== The data ==
-- ==== Sys2Proof/Config.lean ====
section
/-!
DEFINITION. What is fixed for a run: how much the state can hold, the record of launch parameters, all
of R5's among them (R5, R20, R21, R34, R37, R47, R161, R163), and the one free value (which of several
applicable faults is reported, R139).
-/

namespace Sys2Proof

/-- Bits the state holds for a vector register: R5's decided MAXVL (decision D2). How many of them the
machine has is the launch parameter `maxVl`. Log entry 20. -/
abbrev Config.vectorBits : Nat := 512

/-- Vector registers the state holds: R5's decided NVEC (decision D3). The machine has `nvec`. -/
abbrev Config.vectorCount : Nat := 32

/-- Opmask registers the state holds: R5's decided NK (decision D4). The machine has `nk`. -/
abbrev Config.maskCount : Nat := 8

/-- Bits the state holds for an opmask register: R5's decided KW (decision D4). The machine has `kw`. -/
abbrev Config.maskBits : Nat := 64

/-- Number of general registers (R16, decision D28). -/
abbrev Config.NGPR : Nat := 16

/-- Longest instruction that executes, in bytes (R71, decision D20). -/
abbrev Config.maxInstrLength : Nat := 15

/-- The free value of R139 (U8, decision D19): which of several applicable faults of one priority
line is reported. It has no body, so nothing can be proved of it; it is applied to the state's
plain-data field `draw` and to the address of the instruction, and only where two or more faults
apply. Log entry 5. -/
opaque Config.freePick : Nat → Word64 → Nat

/-- A fault the platform predicate can answer for a data read (R34). The page-fault code is the
platform's; its width is PRESUMED (log entry 7). -/
inductive MemFault where
  | pageFault (code : BitVec 32)
  | generalProtection
  | stackFault
  deriving DecidableEq, Repr

/-- A fault the platform predicate can answer for an instruction fetch (R47). -/
inductive FetchFault where
  | pageFault (code : BitVec 32)
  | generalProtection
  deriving DecidableEq, Repr

/-- One entry of the platform's answer for data reads (R34): a read of exactly `size` bytes that
starts at an address from `first` to `last` is answered with `fault`. With `first = last` an entry
speaks of one read alone, so every predicate on addresses and sizes is a list of entries. -/
structure ReadDenial where
  first : Nat
  last  : Nat
  size  : Nat
  fault : MemFault
  deriving DecidableEq, Repr

/-- One entry of the platform's answer for instruction fetch (R47): fetching any byte from `first`
to `last` is answered with `fault`. -/
structure FetchDenial where
  first : Nat
  last  : Nat
  fault : FetchFault
  deriving DecidableEq, Repr

/-- The values R5 and decision D2 give MAXVL: 512, or 256 on a part with AVX2 only. -/
inductive VectorWidth where
  | bits256
  | bits512
  deriving DecidableEq, Repr

/-- MAXVL as a number of bits. -/
def VectorWidth.bits : VectorWidth → Nat
  | .bits256 => 256
  | .bits512 => 512

/-- The launch parameters: constant over a run (R12, LP2, LP7), arbitrary at launch (R161). -/
structure Launch where
  /-- MAXVL: width of a full vector register (R5, R13, decision D2). -/
  maxVl          : VectorWidth
  /-- NVEC: number of vector registers (R5, R13, decision D3). -/
  nvec           : Fin (Config.vectorCount + 1)
  /-- NK: number of opmask registers (R5, R15, decision D4). -/
  nk             : Fin (Config.maskCount + 1)
  /-- KW: width in bits of an opmask register (R5, R15, decision D4). -/
  kw             : Fin (Config.maskBits + 1)
  /-- The processor is in 64-bit mode (LP1; any other mode is refused, decision D1). -/
  mode64         : Bool
  /-- CPUID feature flags (R20). -/
  hasAvx2        : Bool
  hasAvx512f     : Bool
  hasAvx512vl    : Bool
  hasAvx512bw    : Bool
  /-- Vector state enabled by the operating system (R20). -/
  osAvxEnabled    : Bool
  osAvx512Enabled : Bool
  /-- CR0.TS (R20). -/
  ts             : Bool
  /-- Alignment checking in force (R20, R36). -/
  alignCheck     : Bool
  /-- Segment bases added under 64h and 65h (R21). -/
  fsBase         : Word64
  gsBase         : Word64
  /-- 57-bit linear addresses are enabled, else 48-bit (R37). -/
  la57           : Bool
  /-- What the platform predicate denies of data reads (R34); a read no entry speaks of is admitted. -/
  readDenied     : List ReadDenial
  /-- What the platform predicate denies of instruction fetch (R47). -/
  fetchDenied    : List FetchDenial
  /-- The address at which the run ends (R163, decision D16). -/
  codeEnd        : Word64
  deriving DecidableEq, Repr

/-- The registers and identification bits that R20 defines the Boolean launch parameters by. They
are not state of the model (R12, R20, R25); R20's definitions are `Sys2Proof.Machine.summarise`. -/
structure ControlRegs where
  /-- CPUID.(EAX=07H,ECX=0):EBX. -/
  cpuid7Ebx : BitVec 32
  cr0       : Word64
  cr4       : Word64
  xcr0      : Word64
  rflags    : Word64
  /-- Current privilege level, 0 to 3. -/
  cpl       : BitVec 2
  deriving DecidableEq, Repr

end Sys2Proof
end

== What is needed ==
The line containing "of R5's among" marks the end. Please print exactly every line from the top of the data to it, both included, and nothing more.

== Problem solution ==
-- ==== Sys2Proof/Config.lean ====
section
/-!
DEFINITION. What is fixed for a run: how much the state can hold, the record of launch parameters, all
of R5's among them (R5, R20, R21, R34, R37, R47, R161, R163), and the one free value (which of several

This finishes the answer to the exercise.